As I have indicated in the other formu page, when i type ifconfig eth0 up, it says "unknown interface - no such device"!

I assume that the NIC is not loaded correctly?

Cheers,

Jules

 
The workstation isn't a part of the domain until you run the smbpasswd command, but you can't do that until you get your NIC working.

You said that you changed it to eth1 above --> "I actually changed it to be Eth1". What happens when you run "ifconfig Eth1 up"?

ChrisP ------------------------------------------------------------------------------
If somebody helps you, please click the link in the botton left hand corner that says "Mark this post as a helpful/expert post".
 
Hi,

I have successfully managed to add the Linux box to our NT 4 domain - thanks for all the help. I removed the Intel card and added a 3com...ran Kudzu and it installed the card! (Cool, linux has a bit of plug and play!!!)

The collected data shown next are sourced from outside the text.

-- ==== Sys2Proof/Laws/Slots.lean ====
section
/-! SUPPORT. The last item of a slot, said once; headers, checks and the words a slot leaves as in the terms of
Sys2Proof/Safety.lean. -/

namespace Sys2Proof.Machine

open Sys2Proof.Safety

theorem slotCheck_eq (h : Word) (p : Vector Word 6) :
    slotCheck h p = 65535 - (h + p[0] + p[1] + p[2] + p[3] + p[4] + p[5]) := rfl

theorem slotNumber_eq (h : Word) : (h &&& 0x003F).toNat = slotNumber h := by
  simp [slotNumber, BitVec.extractLsb']
  exact Nat.and_two_pow_sub_one_eq_mod _ 6

theorem slotDamaged_iff (n : Nat) (sl : Slot) : slotDamaged n sl = false ↔ Undamaged n sl := by
  simp only [slotDamaged, Undamaged, ← slotCheck_eq, slotNumber_eq]
  simp

theorem undamaged_lt {n : Nat} {sl : Slot} (h : Undamaged n sl) : n < 64 := by
  rw [← h.2, slotNumber_eq]
  exact (sl.header.extractLsb' 0 6).isLt

theorem slotHeld_eq (sl : Slot) : slotHeld sl.header = arrivedHeld sl := by
  simp only [slotHeld, arrivedHeld]
  generalize sl.header = w
  rw [Bool.eq_iff_iff]
  simp only [bne_iff_ne, ne_eq]
  constructor
  · intro h h2
    have := congrArg (fun x => x.getLsbD 6) h2
    simp only [BitVec.getLsbD_and, h] at this
    exact absurd this (by decide)
  · intro h
    by_contra h3
    apply h
    apply BitVec.eq_of_getLsbD_eq
    intro i hi
    have h64 : (0x0040 : Word) = BitVec.twoPow 16 6 := rfl
    rw [h64]
    simp [BitVec.getLsbD_and, BitVec.getLsbD_twoPow]
    rintro h5 rfl
    exact h3 h5

theorem slotHeader_released (n : Nat) (h : n < 64) : slotHeader 0 false n = releasedHeader n := by
  simp only [releasedHeader]
  interval_cases n <;> rfl

theorem slotHeader_own (n : Nat) (h : n < 64) (s : State) : slotHeader s.agent.address true n = ownHeader n s := by
  simp only [ownHeader]
  generalize s.agent.address = a
  have hn : n = (BitVec.ofNat 6 n).toNat := by simp; omega
  rw [hn]
  generalize BitVec.ofNat 6 n = m
  revert a m
  decide +kernel

/-- A slot that leaves rewritten (R62). -/
theorem leaveAs_eq (c : Cycle) (sl : Slot) (header : Word) (p : Vector Word 6) (s : State)
    (h : s.framer.cycle = some c) : leaveAs sl header p s = leaving c sl header p s := by
  simp only [leaveAs, leaving, ← slotCheck_eq, addNet]
  have h2 : (s.putFwd (rewriteSlot [header, p[0], p[1], p[2], p[3], p[4], p[5], slotCheck header p]
      (slotCheck header p - sl.check) s.fwd)).framer.cycle = some c := h
  simp only [h2]; rfl

theorem advanceCycle_atCheck {c : Cycle} {n : Nat} {item : Item} (h : c.pos = 8 * n + 9) (hn : n < c.slots) :
    advanceCycle item c = match item with
      | .word v => { c with pos := 8 * n + 10, sum := c.sum + v }
      | _ => { c with pos := 8 * n + 10, checkFault := true } := by
  have : isCheckPos c (c.pos + 1) = true := by simp [isCheckPos, trailerPos]; omega
  unfold advanceCycle
  rw [if_pos this, h] <;> rfl

theorem addNet_framer (w : Word) (s : State) : ∃ c, (addNet w s).framer = { s.framer with cycle := c } := by
  unfold addNet
  split
  · exact ⟨_, rfl⟩
  · exact ⟨s.framer.cycle, rfl⟩

theorem serveOffer_framer (cls : OfferClass) (s : State) : (serveOffer cls s).1.framer = s.framer := by
  unfold serveOffer
  split
  · unfold resendAt; split
    · rfl
    · split <;> rfl
  · unfold sendNew
    dsimp only
    split
    · rfl
    · split
      · rfl
      · split
        · split <;> rfl
        · rfl

/-- The decision for a slot touches nothing of the framer but the net check change of its cycle (R62). -/
theorem decideSlot_framer (c : Cycle) (n : Nat) (s : State) :
    ∃ d, (decideSlot c n s).framer = { s.framer with cycle := d } := by
  unfold decideSlot
  split
  · exact ⟨s.framer.cycle, rfl⟩
  · split
    · rename_i sl _ _
      cases activeEntry c.kind n s.plan with
      | pass => exact ⟨s.framer.cycle, rfl⟩
      | take word release =>
        simp only [actOnSlot, takeAction]
        split
        · split
          · exact addNet_framer _ _
          · exact ⟨s.framer.cycle, rfl⟩
        · exact ⟨s.framer.cycle, rfl⟩
      | fill word src =>
        simp only [actOnSlot, fillAction]
        split
        · exact ⟨s.framer.cycle, rfl⟩
        · exact addNet_framer _ _
      | offer cls =>
        simp only [actOnSlot, offerAction]
        have hf := serveOffer_framer cls s
        split
        · exact ⟨s.framer.cycle, rfl⟩
        · split
          · rename_i t words h
            rw [h] at hf
            have hf : t.framer = s.framer := hf
            obtain ⟨d, hd⟩ := addNet_framer
              (slotCheck (slotHeader t.agent.address true n) words - sl.check)
              ((t.putEngine { t.engine with handover := some words }).putFwd (rewriteSlot
                [slotHeader t.agent.address true n, words[0], words[1], words[2], words[3], words[4], words[5],
                  slotCheck (slotHeader t.agent.address true n) words]
                (slotCheck (slotHeader t.agent.address true n) words - sl.check) t.fwd))
            exact ⟨d, hd.trans (by show { t.framer with cycle := d } = _; rw [hf])⟩
          · rename_i t h
            rw [h] at hf
            exact ⟨s.framer.cycle, hf⟩
      | manage release =>
        simp only [actOnSlot, manageAction]
        split
        · split
          · exact ⟨s.framer.cycle, rfl⟩
          · split
            · exact addNet_framer _ _
            · exact ⟨s.framer.cycle, rfl⟩
        · exact ⟨s.framer.cycle, rfl⟩
    · exact ⟨s.framer.cycle, rfl⟩

/-- The last item of a slot, when it is no MARKER and spoils nothing: the slot's decision on the state of `atSlotEnd`. -/
theorem execItemReceived_slotEnd {c : Cycle} {n : Nat} {item : Item} {inputs : Byte} {s : State} (h : SlotEnds c n s)
    (hm : item ≠ .marker) (hi : item ≠ .idle ∨ c.status ≠ .running) :
    execItemReceived item inputs [] s =
      .next (decideSlot (advanceCycle item c) n (atSlotEnd c n item inputs s)) := by
  have g1 : (afterItem item inputs s).framer.judging = none := h.noHeader
  have g2 : (afterItem item inputs s).framer.cycle = some c := h.cycle
  have ⟨hp, hn⟩ := h.place
  have hne : c.pos + 1 ≠ 8 * c.slots + 3 := by omega
  have hcomp : completes item (afterItem item inputs s) = false := by
    have h1 : (c.pos + 1 == 8 * c.slots + 3) = false := by simpa using hne
    simp only [completes, g1, g2, trailerPos, h1, Bool.and_false, Bool.false_and]
  rw [execItemReceived_plain h.running hcomp]
  have hA := advanceCycle_atCheck (item := item) hp hn
  have hpos : (advanceCycle item c).pos = 8 * n + 10 := by rw [hA]; cases item <;> rfl
  have hsl : trailerPos (advanceCycle item c) = 8 * c.slots + 3 := by rw [hA]; cases item <;> rfl
  have hst : (advanceCycle item c).status = c.status := by rw [hA]; cases item <;> rfl
  have hsp : spoils item (advanceCycle item c) = false := by
    simp only [spoils, hpos, hsl, hst]
    rw [if_pos (by omega)]
    rcases hi with hi | hi
    · simp [hm, hi]
    · simp [hi]
  have hck : isCheckPos (advanceCycle item c) (8 * n + 10) = true := by
    simp only [isCheckPos, hsl]; simp; omega
  have hb : (item == Item.marker) = false := by simpa using hm
  have hfr : frameItem item (afterItem item inputs s) = acceptedItem c item (afterItem item inputs s) := by
    simp only [frameItem, g1, g2, cycleItem, h.accepted, hm, false_and, if_false, Bool.not_true, Bool.false_eq_true]
  have hacc : ∀ t : State, acceptedItem c item t =
      decideSlot (advanceCycle item c) n (t.putFramer { t.framer with cycle := some (advanceCycle item c) }) := by
    intro t
    unfold acceptedItem
    generalize advanceCycle item c = d at hpos hsl hsp hck
    have hd : (d.pos - 10) / 8 = n := by omega
    simp only [hb, hsp, hd]
    rw [if_pos (by rw [hpos, hsl]; omega), if_pos (by rw [hpos]; exact hck)]
    rfl
  rw [hfr, hacc]
  obtain ⟨d, hd⟩ := decideSlot_framer (advanceCycle item c) n
    ((afterItem item inputs s).putFramer { (afterItem item inputs s).framer with cycle := some (advanceCycle item c) })
  rw [settle_nothing (by rw [hd]; rfl) (by rw [hd]; exact Nat.le_refl _), hA]
  congr 2
  cases item <;> rfl

theorem passingSlot_atSlotEnd {n : Nat} {v : Word} {sl : Slot} {inputs : Byte} {c : Cycle} {s : State}
    (hw : slotOfItems (lastSlotItems (forwardItem (.word v) s.fwd)) = some sl) (hu : Undamaged n sl) :
    passingSlot n (atSlotEnd c n (.word v) inputs s) = some sl := by
  have hl : (atSlotEnd c n (.word v) inputs s).fwd = forwardItem (.word v) s.fwd := rfl
  simp only [passingSlot, hl, hw, (slotDamaged_iff n sl).2 hu]; rfl

theorem activeEntry_steering {c : Cycle} {n : Nat} {e : Entry} {s t : State} (h : steering c n s = some e)
    (hp : t.plan = s.plan) : activeEntry c.kind n t.plan = e := by
  rw [hp]
  have h2 : (bankOf s.plan.active s.plan)[entryIndex c.kind n]? = some e := by
    rw [← h]; unfold steering bankOf entryIndex; cases s.plan.active <;> cases c.kind <;> rfl
  simp only [activeEntry, h2]; rfl

/-- An undamaged slot of a cycle that is not spoiled: its entry's action (R60). -/
theorem execItemReceived_slotPasses {c : Cycle} {n : Nat} {v : Word} {sl : Slot} {e : Entry} {inputs : Byte} {s : State}
    (h : SlotPasses c n v sl e s) :
    execItemReceived (.word v) inputs [] s = .next (actOnSlot e n sl (atSlotEnd c n (.word v) inputs s)) := by
  rw [execItemReceived_slotEnd h.ends (by simp) (by simp)]
  have hA := advanceCycle_atCheck (item := .word v) h.ends.place.1 h.ends.place.2
  have hst : (advanceCycle (.word v) c).status = .running := by rw [hA]; exact h.unspoiled
  have hk : (advanceCycle (.word v) c).kind = c.kind := by rw [hA]
  simp only [decideSlot, passingSlot_atSlotEnd h.words h.undamaged, hst, if_true, hk,
    activeEntry_steering (t := atSlotEnd c n (.word v) inputs s) h.entry rfl]

end Sys2Proof.Machine
end

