-- ==== Sys2Proof/Tests/Slice0.lean ====
section
/-! SUPPORT. Tests: ill-formed terms, the manual's worked examples, one step of every command, and a state that meets the
hypotheses of each statement. -/

namespace Sys2Proof.Tests

open Sys2Proof.Machine Sys2Proof.Safety

/-! ## Well-formedness -/

def noCall : Call := ⟨.single, 0, 0, 0, 0, 0⟩

def callWith (a0 a1 a2 a3 : Word) : Call := ⟨.single, 0, a0, a1, a2, a3⟩

def groupCall : Call := ⟨.group, 1, 0, 0, 0, 0⟩

def allCall : Call := ⟨.all, 1, 0, 0, 0, 0⟩

theorem test_unknownCommand_refuses_code_of_ECHO : WellFormed (.unknownCommand 0x01 noCall) = false := by decide

theorem test_unknownCommand_refuses_code_of_RESET_STATION : WellFormed (.unknownCommand 0x10 noCall) = false := by decide

theorem test_unknownCommand_admits_codes_of_no_kind : WellFormed (.unknownCommand 0 noCall) = true ∧
    WellFormed (.unknownCommand 0x11 noCall) = true ∧ WellFormed (.unknownCommand 0xFF noCall) = true := by decide

theorem test_writeParam_refuses_numbers_with_their_own_row : WellFormed (.writeParam (callWith 3 0 0 0)) = false ∧
    WellFormed (.writeParam (callWith 6 0 0 0)) = false ∧ WellFormed (.writeParam (callWith 16 0 0 0)) = false ∧
    WellFormed (.writeParam (callWith 31 0 0 0)) = false := by decide

theorem test_writeParam_admits_the_others : WellFormed (.writeParam (callWith 15 0 0 0)) = true ∧
    WellFormed (.writeParam (callWith 32 0 0 0)) = true ∧ WellFormed (.writeParam (callWith 40 0 0 0)) = true := by decide

theorem test_no_word_spells_a_command : decodeTableWord 16 0 = none := rfl

theorem test_withFetchWord_changes_nothing : State.reset.withFetchWord 16 7 = State.reset := rfl

/-! ## States -/

/-- In LOCKED between cycles, at the completion of cycle 7. -/
def locked : State :=
  { State.reset with framer := ⟨.locked, some 100, some 2, some ⟨7, 50⟩, 0, 1, 3, none, none, none, 80⟩ }

/-- The same with the guard NORMAL. -/
def normal : State := { locked with guard := ⟨.normal, 0, 5, .line⟩ }

/-- The same with F 3 in COASTING, the coast limit. -/
def coasting (failures : Nat) : State :=
  { locked with framer := { locked.framer with acquisition := .coasting, failures := failures } }

def withFramer (f : Framer → Framer) (s : State) : State := { s with framer := f s.framer }

def withRet (f : ReturnPath → ReturnPath) (s : State) : State := { s with ret := f s.ret }

def withPlan (f : Plan → Plan) (s : State) : State := { s with plan := f s.plan }

def anEvent : Event := ⟨5, 1, 1, 0⟩

def aReply : Reply := ⟨1, 1, .done, 2, 3, 4⟩

def sent (seq : Byte) (last : Word) (resends : Nat) : Sent := ⟨.reply, #v[1, 2, 3, 4, 5], seq, false, last, resends⟩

OK...then I ran the smbpasswd command and it joined our domain.

Strange thing is...I can ping the Linux box from my workstation...but when I ping its netbios name, it returns reply from 127.0.0.1....why that?

I also try to telnet into it...but it would not accept the root password...very od...any ideas..

Thanks for the help,

Julian
 
Julian,
127.0.0.1 is probably the reply you should get from that ping. That ip is your card. If you pinged 127.0.0.1 you would be pinging yourself.

The telnet server does not accept root logins by default. It is a safety feature and one that you should probably keep. If you need root access in telnet you can either give your user account the necessary root rights (not a great idea) or enable root telnet login. Also not a great idea.

Tom
 
Another idea for root telnet is to login as a user then su and give the root password. that should give you roo access for most things.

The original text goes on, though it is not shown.